{UAH} REASONS TO BE CHEERFUL AFTER SUCH A FOUL ELECTION
Reasons to be cheerful after such a foul election
by Hugo Gurdon, Editor-in-Chief |
November 04, 2020 03:02 PM
Conservatives have a reputation for gloom, for bleakly concluding that the world is going to hell in a handbasket, handcart, or (Wikipedia tells me), even in a handbag. But, to the contrary, I think there's a lot in the election results to prompt optimism.
This does not depend on the result of the presidential contest, which, at the time of writing, is far from settled. Much clearer is good news on Capitol Hill, where Republicans have almost certainly held the Senate. This is huge. Majority Leader Mitch McConnell, reelected with more than a 20-point margin over a candidate who spent $100 million of mostly out-of-state money to defeat him, will lead a caucus willing and able to defend America against the Democrats' constitutional vandalism.
With Republicans running the upper chamber, there will be no packing of the Supreme Court with left-liberal justices who make up the law rather than interpreting it. A textualist majority will reject legislative overreach and stymie congressional or executive arrogation of powers not granted to them by the Constitution. It will, moreover, refuse to do Congress's job for it, decline to make the difficult policy decisions that are the proper purview of elected officials, and will thus oblige the people's representatives to abandon extreme positions and compromise to pass legislation.
This is what the public demands. It is how voters want America to be.
A GOP grip on the Senate means the filibuster will be preserved. McConnell could have scrapped it during the last Congress but didn't. And he will decline to do so again. So we'll be spared from a tyranny of the majority; legislation will pass only if the parties each give ground and try actually to govern rather than treating legislative disagreement primarily as an occasion for electoral chest-thumping.
Nor, sans Democratic control, will the District of Columbia and Puerto Rico be made states simply because the party of the Left cynically calculates that this would give them four permanent seats and a majority unassailable except in once-in-a-generation cycles when there is a red wave. The Electoral College, elegantly designed by the founders to make sure all states and regions are represented in the choice of president, will also survive.
That's quite a checklist of desirables, to adapt a phrase. Democrats won't be able to pack the Senate or the Supreme Court, nor sack the Constitution that has served the nation so well for so long. All the Left's proposed power-grabbing in Washington will be thwarted.

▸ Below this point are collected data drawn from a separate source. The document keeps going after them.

/-- Handles of the accumulating outputs of a packet (R389): the allowed case of R110. -/
def accumOut (v : IssueEnv) (ws : List (BitVec 128)) : List Nat :=
  ((mopOutputs ws).filter fun o => (mopInputs v ws).any fun i =>
    mayShare v ws i.1 i.2 o.1 && match v.descs i.2, v.descs o.2 with
      | some a, some b => sameTensor a b && reachOverlap a.reach b.reach
      | _, _ => false).map Prod.snd

/-! ### Schedule (R216) -/

/-- A schedule entry. -/
def readSched (r : Rd) (p : Nat) : Sched :=
  ⟨r.le p 2, r.le (p + 2) 1, BitVec.ofNat 32 (r.le (p + 4) 4)⟩

/-- Packets of a segment of a stage. -/
def segLen (es : List (List Nat)) (n phase : Nat) : Nat := at0 (es.getD n []) (4 + phase)

/-- An entry's inputs come before it (R193): those whose segment is not empty (DEDUCED, log entry 54). -/
def inputsBefore (es : List (List Nat)) (seen : List Sched) (e : Sched) : Bool :=
  let ok (n ph : Nat) : Bool := segLen es n ph == 0 || seen.contains ⟨n, ph, e.mb⟩
  if e.phase = 1 then ok (e.stage + 1) 1 && ok e.stage 0
  else e.stage == 0 || ok (e.stage - 1) e.phase

/-- Check 9: the first entry that fails. -/
def schedBad (es : List (List Nat)) : List Sched → List Sched → Option LoadErr
  | [], _ => none
  | e :: l, seen =>
    if es.length ≤ e.stage ∨ 2 < e.phase ∨ segLen es e.stage e.phase = 0 ∨ seen.contains e = true ∨
        inputsBefore es seen e = false then
      some { code := 7, check := 8, stage := if e.stage < es.length then e.stage else 0x3F }
    else schedBad es l (e :: seen)

/-! ### The load -/

/-- Checks 5 to 10 of an image whose allocations and descriptors are in place: the program, and where the
macro-operations of each stage start. -/
def State.checkProg (s : State) (r : Rd) (a : Nat) (l : List Sect) : Except LoadErr (Prog × List Nat) := do
  let allocAddrs := (List.range (sectCount l 6)).map fun i => entryAt l a 6 i 32
  let groups := readGroups r a l
  let handles := List.range (sectCount l 4)
  let es := (List.range (sectCount l 1)).map fun i => readStage r (entryAt l a 1 i 32)
  let got ← checkStages (fun c => (s.core c).retired) es (sectCount l 2)
  let chains := (List.range (sectCount l 5)).map fun i => BitVec.ofNat 64 (r.le (entryAt l a 5 i 8) 8)
  let fuse := r.le (a + 8) 1 == 1
  let env (n : Nat) : IssueEnv :=
    { descs := s.descOf, chains := chains, fuse := fuse, die := at0 (es.getD n []) 1 }
  let ps := es.flatMap (stageMops r (entryAt l a 2 0 80))
  match firstPkt 5 (fun p => pktBad (env p.1) p) ps with
  | some e => throw e
  | none => pure ()
  match firstPkt 6 (fun p => (chkFit (env p.1) p.2.2.2).map Prod.fst) ps with
  | some e => throw e
  | none => pure ()
  match s.writesClash ps es.length with
  | some n => throw { code := 3, check := 7, stage := n }
  | none => pure ()
  let sched := (List.range (sectCount l 3)).map fun i => readSched r (entryAt l a 3 i 8)
  match schedBad es sched [] with
  | some e => throw e
  | none => pure ()
  if !shardOk r a s.node l then throw (grpErr0 7 0 0)
  let us := (List.range (sectCount l 8)).map fun i => readUGroup r (entryAt l a 8 0 0 + 128 + 128 * i)
  let commit := if (sect l 8).isSome then r.le (entryAt l a 8 0 0) 6 else 0
  let curves := (List.range (sectCount l 9)).map fun i => readCurve r (entryAt l a 9 i 520)
  match if (sect l 8).isSome then s.checkUGroups groups commit us curves else curveErr curves with
  | some e => throw e
  | none => pure ()
  let colls := readColls r a l
  match colls.map (s.collBad groups us) |>.find? (· != 0) with
  | some code => throw (grpErr0 code 0 0)
  | none => pure ()
  let acc (n ph : Nat) := ((ps.filter fun p => p.1 == n && p.2.1 == ph).flatMap fun p =>
    accumOut (env n) p.2.2.2).dedup
  let stages := es.map fun e =>
    { core := Fin.ofNat 54 (coreOf got (at0 e 0)), base := streamBase es (at0 e 0), nfwd := at0 e 4,
      nbwd := at0 e 5, neval := at0 e 6, accum := [acc (at0 e 0) 0, acc (at0 e 0) 1, acc (at0 e 0) 2] : Stage }
  let prog : Prog :=
    { addr := a, len := r.le (a + 16) 8, steps := r.le (a + 24) 8, fuse := fuse,
      stages := stages, schedule := sched, chains := chains, handles := handles,
      allocIds := allocAddrs.map fun p => r.le p 2, shardGroups := groups, colls := colls, ugroups := us,
      hasUpd := (sect l 8).isSome, commit := commit, curves := curves }
  pure (prog, es.map fun e => entryAt l a 2 (at0 e 3) 80)

/-- The fields of an image that the checks of R217 passed, and the state with its allocations and
descriptors. -/
def State.checkImage (s : State) (a room : Nat) : Except LoadErr (Prog × List Nat × State) := do
  let r := s.openRd
  let l ← checkHeader r a room
  if r.le (a + 4) 2 ≠ 1 then throw (imgErr 1)
  let s ← s.loadAllocs r ((List.range (sectCount l 6)).map fun i => entryAt l a 6 i 32)
  let s ← s.loadDescs r (readGroups r a l) 0 ((List.range (sectCount l 4)).map fun i => entryAt l a 4 i 256)
  let p ← s.checkProg r a l
  pure (p.1, p.2, s)

/-- Cores of a die that no stage of a list has, and that are not retired. -/
def State.freeCores (s : State) (stages : List Stage) (d : Nat) : List Nat :=
  ((List.range 9).map (9 * d + ·)).filter fun c =>
    !(stages.any fun st => st.core.val == c) && !(s.core c).retired

/-- The empty stages of R189, after the image's. DESIGN CHOICE: the highest-numbered core is left as the
spare (log entry 55). -/
def State.emptyStages (s : State) (stages : List Stage) : List Stage :=
  (List.range 6).flatMap fun d =>
    let n := (stages.filter fun st => st.core.val / 9 == d).length
    if n = 0 then []
    else ((s.freeCores stages d).take (8 - n)).map fun c =>
      { core := Fin.ofNat 54 c, base := nearBase d, nfwd := 0, nbwd := 0, neval := 0, accum := [] }

/-- The core left on a die with stages is its spare: clock-gated, and shown as such (R19, R38). -/
def State.markSpares (s : State) (stages : List Stage) : State :=
  (List.range 6).foldl (fun s d =>
    if stages.any (fun st => st.core.val / 9 == d) then
      (s.freeCores stages d).foldl (fun s c =>
        let s := s.setRegF (Reg.CORE_ISLAND_STAT c) 9 9 1
        if s.pstate c = 3 then s else s.setPstate c 1) s
    else s) s

/-- `GLB_LOAD_STAT` and `GLB_GRP_LOAD_ERR` of a load (R218, R313). -/
def State.setLoadStat (s : State) (e : LoadErr) : State :=
  let s := s.setReg Reg.GLB_LOAD_STAT (BitVec.ofNat 32
    (e.code * 2 ^ 28 + e.check * 2 ^ 24 + e.seg * 2 ^ 22 + e.stage % 64 * 2 ^ 16 + e.index % 2 ^ 16))
  s.setReg Reg.GLB_GRP_LOAD_ERR (match e.grp with
    | some (no, test, g) => BitVec.ofNat 32 (2 ^ 31 + no.toNat * 2 ^ 30 + test * 2 ^ 24 + g)
    | none => 0)

/-- What the load of a program writes: streams, allocations with `ZERO`, records. -/
def State.loadRanges (s : State) (p : Prog) : List (Nat × Nat) :=
  (p.stages.map fun x => (x.base, 80 * (x.nfwd + x.nbwd + x.neval))) ++
    (p.allocIds.filterMap fun i => match s.alloc i with
      | some x => if x.zero then some (x.base, x.size) else none
      | none => none) ++
    p.ugroups.map fun u => (u.recBase, 64 + (if u.kind = 1 then 16 * u.slots else 0))

/-- The loader can reach the image, and all that the load of a faultless one writes (R27, R262, R431). -/
def State.loadReach (s : State) (a room : Nat) : Bool :=
  s.memPath s.ctlDie a room && match s.checkImage a room with
    | .ok (p, _, t) => (t.loadRanges p).all fun r => t.memPath t.ctlDie r.1 r.2
    | .error _ => true

/-- n zero bytes written. -/
def State.zeroRange (s : State) (a n : Nat) : State := s.put .other a (List.replicate n 0) false

/-- The program takes its place (R184, R189, R190, R247, R283, R217). Its step number starts anew at 0. -/
def State.install (s : State) (p : Prog) (streams : List Nat) : State :=
  let r := s.openRd
  let meas := sha512 (r.list p.addr p.len)
  let data := (p.stages.zip streams).map fun x =>
    (x.1.base, r.list x.2 (80 * (x.1.nfwd + x.1.nbwd + x.1.neval)))
  let s := (s.drewRange p.addr p.len).readRange p.addr p.len
  let s := data.foldl (fun s x => s.put .other x.1 x.2 false) s
  let s := p.allocIds.foldl (fun s i => match s.alloc i with
    | some x => if x.zero then s.zeroRange x.base x.size else s
    | none => s) s
  let s := p.ugroups.foldl (fun s u =>
    s.zeroRange u.recBase (64 + (if u.kind = 1 then 16 * u.slots else 0))) s
  let stages := p.stages ++ s.emptyStages p.stages
  let holds := s.ctl.holdWaiters
  let s := { s with prog := some { p with stages := stages }, staged := [], norms := [], engines := [],
                    ctl := { Ctl.reset with holdWaiters := holds } }
  let s := (s.setWords (Reg.SEC_IMG_MEAS 0) meas).setReg Reg.GLB_STEP_NUM 0
  let s := (List.range 54).foldl (fun s c => s.setReg (Reg.DRN_CTL c) (BitVec.ofNat 32 p.fuse.toNat)) s
  let s := s.markSpares stages
  (List.range stages.length).foldl (fun s n => s.sendBind n) s

/-- `LOAD` at an address of a far-memory allocation: the state after it and the status. -/
def State.loadAt (s : State) (a room : Nat) : Nat × State :=
  match s.checkImage a room with
  | .error e =>
    let s := s.setLoadStat e
    (e.code, match e.desc with
      | some w => (s.setReg Reg.GLB_DESC_LAST_ERR (BitVec.ofNat 32 w)).inc Reg.GLB_DESC_ERR_CNT 1
      | none => s)
  | .ok (p, streams, t) => (0, ((t.install p streams).setLoadStat { code := 0, check := 0 }).setMode 2)

end Sys2Proof.Machine
end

What else? Remember how recently even the more cautious mainstream pollsters gave President Trump just a 10% chance of winning? A Biden landslide was joyously predicted. Democrats and pundits hoped that voters, detesting Trump as much as they themselves did, would wash his party out with him on a blue wave that radicals surfed to power. They'd then throttle businesses, restore union control over workers who've been set free, end America's energy dominance by imposing a ruinous Green New Deal, and raise taxes on the middle class while gifting a state and local tax deduction to the wealthy in states that vote blue.
Now, that's not going to happen. Oh, and California, where bad ideas usually begin, did itself and the nation a favor by stomping on regressive "progressive" proposals to hobble the gig economy and allow racial discrimination through "affirmative action."
Given how unappealing Trump is to so many people, it's perhaps a wonder that the election was close. Faced with such a flawed incumbent, Democrats could now be celebrating total control of the levers of power. Instead, they lost ground (and seats) and must look at their failure in such favorable circumstances and recognize that it's because they flirted with or promised extreme policies and connived at violent mobs whom decent people wanted stopped, not enabled. The street thugs were vandals of a traditional sort, smashing property and attacking innocent people, but voters could see they were the flip side of Democrats who wanted to be a constitutional wrecking crew.
Finally, the election sets things up nicely for Republicans in 2022 and 2024. It has prevented Democratic excesses for at least the next two years, which is the immediate benefit. But if Joe Biden squeaks into the Oval Office, historical precedent suggests Republicans would win seats in the next midterm elections. Then, two years later, the GOP presidential nominee will probably be a vigorous, age-appropriate conservative, challenging either the oldest incumbent in the history of the country, or a venomous radical who was once his vice president.